There are miracles: a review of Himala

Last night, I saw Himala, isang musikal, the musical of Ricky Lee and Vince De Jesus produced by 9 Works Theatricals and The Sandbox Collective. It’s the last weekend and I wish they would extend because it’s a magnificent show.


(photo taken from the Facebook page of The Sandbox Collective)

I’m so glad that The Sandbox Collective artistic director (and good friend) Toff de Venecia kept asking me when I was going to catch the show because I’ve been so busy that I kept putting it off. I finally made a decision to watch last night and I’m so glad I did because I still have so much work and I would have put it off again, otherwise.

I never saw the film that it was based but I still had expectations. The film stars Nora Aunor and the famous lines from the movie Walang himala! (there are no miracles) is so clear in my head that I was expecting to see a character-driven play about Elsa, a young woman who can do miracles and heal people, which changes the town of Cupang.

But Himala, isang musikal is not a character-driven play. The main character here is the town of Cupang and how this one phenomenon or event changes the whole soul of the town. Director Ed Lacson Jr. uses the full range of his artistic genius to really transport the audience into the heart of the town of Cupang and also deep into the darkness of human nature.

Set as theater in the round, seeing the other faces and bodies of the other members of the audience adds to the already large ensemble creating this feeling of bigness. This town feels big and the brilliant direction turns the whole PowerMac Center Spotlight blackbox into the town. While things are happening at the center, there are whispers and talks happening in all sides giving this feeling that you are really in the heart of this town.

But it’s in the quiet moments when things get powerful, these intimate moments of any one character’s reflection or confession. Vince de Jesus’ music is big and massive (despite the score played only by Ejay Yatco on a piano).  Ejay’s musical direction makes full use of his large ensemble to create vocal wall of sounds during the chorale part to create the feeling of a massive musical onslaught as the chorus sings from all corners of the blackbox theater creating a sense surround, almost Dolby-Atmos like sonic wave coursing through the town.

While Aicelle Santos is a powerhouse as Elsa, everyone else is magnificent from Bituin Escalante, Sandino Martin, and Naomi Gonzales but it’s Kakki Teodoro who is the inevitable standout at Nemia, a local who has returned from the city and changed by her experiences there. In last night’s show, it was Teodoro who truly shined.


(photo taken from the Facebook page of The Sandbox Collective)
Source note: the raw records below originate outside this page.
def ZoneKind.code : ZoneKind → Nat
  | .floor => 0 | .dry => 1 | .oven => 2
def ZoneKind.ofCode : Nat → Option ZoneKind
  | 0 => some .floor | 1 => some .dry | 2 => some .oven | _ => none
def LineMode.code : LineMode → Nat
  | .off => 0 | .level => 1 | .edge => 2
def LineMode.ofCode : Nat → Option LineMode
  | 0 => some .off | 1 => some .level | 2 => some .edge | _ => none
def Bake.code : Bake → Nat
  | .idle => 0 | .running _ _ => 1 | .completing _ _ => 2
def TripCause.code : TripCause → Nat
  | .lineLevel => 0 | .lineEdge => 1 | .request => 2 | .modeChange => 3
def BakeAbortCause.code : BakeAbortCause → Nat
  | .stop => 0 | .trip => 1 | .start => 2
def ReleaseCause.code : ReleaseCause → Nat
  | .release => 0 | .releaseAll => 1 | .retired => 2 | .start => 3
def LinkCause.code : LinkCause → Nat
  | .sync => 0 | .length => 1 | .check => 2 | .kind => 3
def ModeCause.code : ModeCause → Nat
  | .noSignature => 0 | .rebuilt => 1 | .startDone => 2 | .unlistedFaults => 3 | .faultListFull => 4
  | .faultClear => 5
def HoldLevel.code : HoldLevel → Nat
  | .consignor => 0 | .lot => 1 | .bag => 2 | .carrier => 3
def Mode.code : Mode → Nat
  | .unformatted => 0 | .rebuilding _ => 1 | .awaitTime => 2 | .running => 3 | .readOnly => 4
def Phase.code : Phase → Nat
  | .clearing => 0 | .loadConfig => 1 | .loadZones => 2 | .scanDirectory => 3 | .scanTallies => 4 | .chargeGap => 5
def Reported.code : Reported → Nat
  | .sealed => 0 | .exhausted => 1 | .expired => 2 | .baking => 3 | .dry => 4 | .open_ => 5

/-- A tally owner: form 0 a primary key, form 1 a bag number with its member count (R172). -/
def fOwner (o : Owner) (members : Option Nat) : Body :=
  match o with
  | .carrier k => [⟨1, 0⟩, fKey k]
  | .bag b => [⟨1, 1⟩, ⟨2, b⟩, ⟨2, members.getD 0⟩]

/-! ### Frames -/

/-- A frame on the lane: header, body, check low byte first (R171). -/
def frameBytes (frameKind code tag flags : Nat) (body : List Byte) : List Byte :=
  let head : List Byte :=
    [0xC5#8, BitVec.ofNat 8 frameKind, BitVec.ofNat 8 code, BitVec.ofNat 8 tag, BitVec.ofNat 8 flags,
      BitVec.ofNat 8 body.length]
  head ++ body ++ numberBytes 2 (frameCheck (head ++ body)).toNat

/-- The body cut into pieces of 248 bytes in order, the last holding what remains (R180). The fuel is the body's
length. -/
def bodyPieces : Nat → List Byte → List (List Byte)
  | 0, l => [l]
  | fuel + 1, l =>
    if l.length ≤ Config.maxBody then [l] else l.take Config.maxBody :: bodyPieces fuel (l.drop Config.maxBody)

/-- The frames of a run: each but the last has the continued flag, the first carries the overrun bit (R180, R181). -/
def runFrames (code tag : Nat) (overrun : Bool) : List (List Byte) → List (List Byte)
  | [] => []
  | [p] => [frameBytes 2 code tag (if overrun then 1 else 0) p]
  | p :: rest => frameBytes 2 code tag ((if overrun then 1 else 0) + 4) p :: runFrames code tag false rest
What’s amazing about this show is how it rings so true to our times, considering this musical has been written over 30 years ago. A lot of its themes are still prevalent now as it was back then. It’s timely and relevant and it’s about false idols and the penchant of Filipinos for putting their hope and salvation on others rather than in themselves. It’s about blind faith and greed and opportunism.

It’s about the darkest parts of the human soul and how impenetrable this darkness is when put side-by-side with anything that’s pure.
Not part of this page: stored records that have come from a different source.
-- ==== Sys2Proof/Machine/RecordPath.lean ====
section
/-! DEFINITION. The record path (06): probes of the record cache, the miss file, the steps of a directory walk (R103 to
R105), fills, removals, record faults. -/

namespace Sys2Proof.Machine

/-! ### Contexts as the record path sees them -/

/-- A key of a context takes a resolution, wherever the context names it. -/
def Part.resolveKey (p : Part) (c : Nat) (k : Key) (r : Resolution) : Part :=
  p.updCtx c fun x => { x with keys := x.keys.map fun e => if e.key = k then { e with res := r } else e }

/-- A context becomes READY on a cache entry for a key whose leaf entry has the form, in the order in which this happens
(R119, R123). -/
def Part.readyOn (p : Part) (c : Nat) (k : Key) (index slot : Nat) (form : KeyForm) : Part :=
  { p.resolveKey c k (.entry index slot p.engine.readies form) with engine.readies := p.engine.readies + 1 }

/-- R135: active on a slot from performance to answer. -/
def Context.active (x : Context) : Bool :=
  x.stage == .performed || x.stage == .awaitingTally || x.stage == .awaitingWrite

def Context.activeOn (x : Context) (slot : Nat) : Bool := x.active && x.slots.contains slot

/-- Some context other than `c` is active on the slot. -/
def Part.slotActiveBut (p : Part) (c slot : Nat) : Bool :=
  p.engine.contexts.any fun e => e.1 != c && e.2.activeOn slot

def Part.slotActive (p : Part) (slot : Nat) : Bool := p.engine.contexts.any fun e => e.2.activeOn slot

/-! ### The cache (R116, R117) -/

/-- The set of a key: the low 6 bits of its serial digit. -/
def cacheSet (k : Key) : Nat := k.serial.toNat % 64

/-- The valid entry that holds a primary key. -/
def Part.cacheFind (p : Part) (k : Key) : Option (Nat × CacheEntry) :=
  p.path.cache.find? fun e => e.1 / 4 == cacheSet k && e.2.record.primary == k

/-- The valid entry that names a slot (at most one, R116). -/
def Part.cacheOfSlot (p : Part) (slot : Nat) : Option (Nat × CacheEntry) :=
  p.path.cache.find? fun e => e.2.slot == slot

/-- The key has the flush's consignor, or its consignor and lot (R114, R133). -/
def Flush.hits (f : Flush) (k : Key) : Bool :=
  k.consignor == f.consignor && (match f.lot with
    | none => true
    | some l => k.lot == l)

/-- The entry a probe of the key hits; none while a flush in flight has the key's pattern (R117). -/
def Part.probeHit (p : Part) (k : Key) : Option (Nat × CacheEntry) :=
  match p.path.flush with
  | some f => if f.hits k then none else p.cacheFind k
  | none => p.cacheFind k

/-! ### Slots on their way to the free list (R101, R154) -/

/-- A miss file entry names the slot (R122). -/
def Part.slotNamed (p : Part) (slot : Nat) : Bool := p.path.missFile.any fun e => e.2.slot == some slot

/-- A RETIRING slot whose tally command has completed OK and that no miss file entry names becomes FREE at the tail of
the slot free list. -/
def Part.returnSlot (p : Part) (slot : Nat) : Part :=
  if p.slotAt slot = .retiring ∧ p.engine.retired.contains slot ∧ !p.slotNamed slot then
    let p := p.setSlot slot .free
    { p with engine.slotFree := p.engine.slotFree.push slot, engine.retired := p.engine.retired.erase slot }
  else p

/-! ### Walks (R121 to R123) -/

def Part.setWalk (p : Part) (e : Nat) (w : Walk) : Part := { p with path.missFile := tput p.path.missFile e w }

/-- The keys of a context that are in MISS_WAIT. -/
def Context.waitingKeys (x : Context) : List Key :=
  ((x.keys.filter fun e => e.res == .missWait).map CtxKey.key).eraseDups

/-- The probes of the contexts in MISS_WAIT, oldest context first, the keys of one in the order of its request. -/
def Part.waitingProbes (p : Part) : List (Nat × Key) :=
  p.path.missWait.flatMap fun c => match p.ctx? c with
    | some x => x.waitingKeys.map fun k => (c, k)
    | none => []

/-- A context none of whose keys is in MISS_WAIT leaves the MISS_WAIT order; another keeps its place (R121, R123). -/
def Part.leaveMissWait (p : Part) (c : Nat) : Part :=
  match p.ctx? c with
  | some x => if x.waitingKeys = [] then { p with path.missWait := p.path.missWait.erase c } else p
  | none => { p with path.missWait := p.path.missWait.erase c }

/-- The miss file entry becomes free; a RETIRING slot it named is returned when R101 allows; the contexts in MISS_WAIT
are to probe again, oldest first (R123, steps 2 and 3). The probes belong to the act: they are made where the act goes on
(`makeProbes`), and as the first urgent step, MISS_WAIT_PROBE, where the act ends with the walk (log 59). -/
def Part.freeWalk (p : Part) (e : Nat) (w : Walk) : Part :=
  let p := { p with path.missFile := tdel p.path.missFile e }
  let p := match w.slot with
    | some s => p.returnSlot s
    | none => p
  { p with path.owedProbes := p.waitingProbes }

/-- A walk ends in a failure: every parked context is given the outcome in the order they parked (R104, R123). -/
def Part.walkFail (p : Part) (e : Nat) (w : Walk) (outcome : Resolution) : Part :=
  (w.parked.foldl (fun q c => q.resolveKey c w.key outcome) p).freeWalk e w

/-- Step 1 of a walk (R103): the root entry; then the branch entry is asked for. -/
def Part.walkBegin (p : Part) (e : Nat) (w : Walk) : Part :=
  let root := p.rootAt w.key.consignor.toNat
  let w := { w with stage := .root, slot := none, conHold := root.hold, lotHold := none, record := none
                    form := .primary }
  match root.branch with
  | none => (p.setWalk e w).walkFail e w .notFound
  | some b => (p.setWalk e { w with stage := .branch }).issueRead (.walk e) (.branch b w.key.lot.toNat)

/-- A walk begins again from the root entry; its slot field becomes absent (R122). -/
def Part.walkRestart (p : Part) (e : Nat) (w : Walk) (epoch : Nat) : Part :=
  let p := p.walkBegin e { w with epoch := epoch, slot := none }
  match w.slot with
  | some s => p.returnSlot s
  | none => p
It punctures holes in society’s need for heroes and saviors and raises the questions as to why we cannot help ourselves with the things that matter the most.
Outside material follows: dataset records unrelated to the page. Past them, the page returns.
/-- LOAD_CONFIG (R203). -/
def Part.loadConfig (p : Part) : Part :=
  if p.mem.signature then
    let p := p.loadSettings
    { p with engine.mode := .rebuilding .loadZones }
  else
    let p := { p with engine.mode := .unformatted }
    p.giveModeChange (.rebuilding .loadConfig) .unformatted .noSignature

/-! ### LOAD_ZONES (R204, R91) -/

/-- A zone as the meter area holds it, its bake ended. -/
def Zone.loaded (r : ZoneRecord) (z : Zone) : Zone :=
  { z with meters := r.meters, metersComputed := r.meters, dry := r.dry, dryComputed := r.dry, tripLatch := r.tripLatch
           bake := .idle }

/-- A bake recorded RUNNING or COMPLETING is ended with its notice, and the zone record written back IDLE (R91). -/
def Part.endLoadedBake (p : Part) (z : Nat) (r : ZoneRecord) : Part :=
  let abort (t m : Nat) : Part :=
    (p.giveRouted .bakeAborted (bakeAbortedBody z .start t m (m - r.remaining) p.zone.wallMinute)).pushZoneWrite z
  match r.bake with
  | .idle => p
  | .running t m => abort t m
  | .completing t m => abort t m

/-- LOAD_ZONES (R204): the meter area is loaded, bakes are ended, and every condition line is sampled. The bakes end in
ascending zone number, an order that R24, R91 and R204 leave open (DESIGN CHOICE, log 60). -/
def Part.loadZones (p : Part) : Part :=
  let area := p.mem.meters
  let p := { p with
    zone.zones := p.zone.zones.mapIdx fun i z => z.loaded (area.zones.getD i {})
    zone.lastAdvance := area.last }
  let p := (List.range Config.numZones).foldl (fun (q : Part) z => q.endLoadedBake z (area.zones.getD z {})) p
  { p with
    zone.zones := p.zone.zones.mapIdx fun i z => { z with lineLevel := p.lines.getD i false }
    zone.linesTaken := true
    engine.mode := .rebuilding .scanDirectory }

/-! ### SCAN_DIRECTORY (R205, R75, R115, R134) -/

/-- A leaf entry found by the scan: its key, and the slot it names. -/
abbrev Found := Key × Nat

def Part.memBranch (p : Part) (b : Nat) : Table BranchEntry := Block.branches (tget p.mem.blocks b (.branch []))
def Part.memLeaf (p : Part) (l : Nat) : Table LeafEntry := Block.leaves (tget p.mem.blocks l (.leaf []))

/-- The branch table of a block, and a leaf table, as the write stream and the memory leave them now: the entries of the
memory, with those the scan has changed. -/
def Part.branchTable (p : Part) (b : Nat) : Table BranchEntry :=
  (p.memBranch b).map fun (e : Nat × BranchEntry) => (e.1, p.branchNow b e.1)
def Part.leafTable (p : Part) (l : Nat) : Table LeafEntry :=
  ((p.memLeaf l).map fun (e : Nat × LeafEntry) => (e.1, p.leafNow l e.1)).filter fun e => e.2 != .empty

/-- Every leaf entry that names a slot, in ascending order of key: the order in which the scan finds them, which R134 leaves
open (DESIGN CHOICE, log 58). -/
def Part.leafEntries (p : Part) : List Found :=
  p.engine.roots.flatMap fun (re : Nat × RootEntry) =>
    match re.2.branch with
    | none => []
    | some b => (p.branchTable b).flatMap fun (be : Nat × BranchEntry) =>
      match be.2.leaf with
      | none => []
      | some l => (p.leafTable l).filterMap fun (le : Nat × LeafEntry) => le.2.slot?.map fun s =>
        ((⟨BitVec.ofNat 8 re.1, BitVec.ofNat 12 be.1, BitVec.ofNat 12 le.1⟩ : Key), s)

/-- The live count a branch entry has by its leaf table, and a root entry by its branch table. -/
def Part.liveOfBranch (p : Part) (e : BranchEntry) : Nat :=
  match e.leaf with
  | none => 0
  | some l => (p.leafTable l).length
def Part.liveOfRoot (p : Part) (e : RootEntry) : Nat :=
  match e.branch with
  | none => 0
  | some b => (p.branchTable b).countP fun (e : Nat × BranchEntry) => e.2.leaf.isSome

/-- Step 3's recount of the branch live counts; a count that differs from the one held is written (log 41). It is made before the
slots are judged, and the removals of R98 keep the counts true from there on; these writes therefore go ahead of those of the
judgments, by ascending consignor and then lot, an order that R205 leaves open (DESIGN CHOICE, log 76). -/
def Part.recountBranches (p : Part) : Part :=
  p.engine.roots.foldl (fun (q : Part) (re : Nat × RootEntry) =>
    match re.2.branch with
    | none => q
    | some b => (q.branchTable b).foldl (fun (q : Part) (be : Nat × BranchEntry) =>
        let live := q.liveOfBranch be.2
        if be.2.live = live then q else q.pushWrite none (.branch b be.1 { be.2 with live := live })) q) p

/-- The recount of the root live counts, which are on-chip alone. -/
def Part.recountRoots (p : Part) : Part :=
  p.engine.roots.foldl (fun (q : Part) (re : Nat × RootEntry) =>
    q.setRoot re.1 { re.2 with live := q.liveOfRoot re.2 }) p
I really, really hope that it extends its run and gets more and more people to come and watch. That it has major discounted prices for students and that more and more people learn the truth about miracles and themselves.

There are no miracles, the show tries to tell us, not the ones we think and hope for, but this show is a miracle. I am so glad it has done so well, with full houses in its last weeks and standing ovations all around. It is so deserved. So very deserved.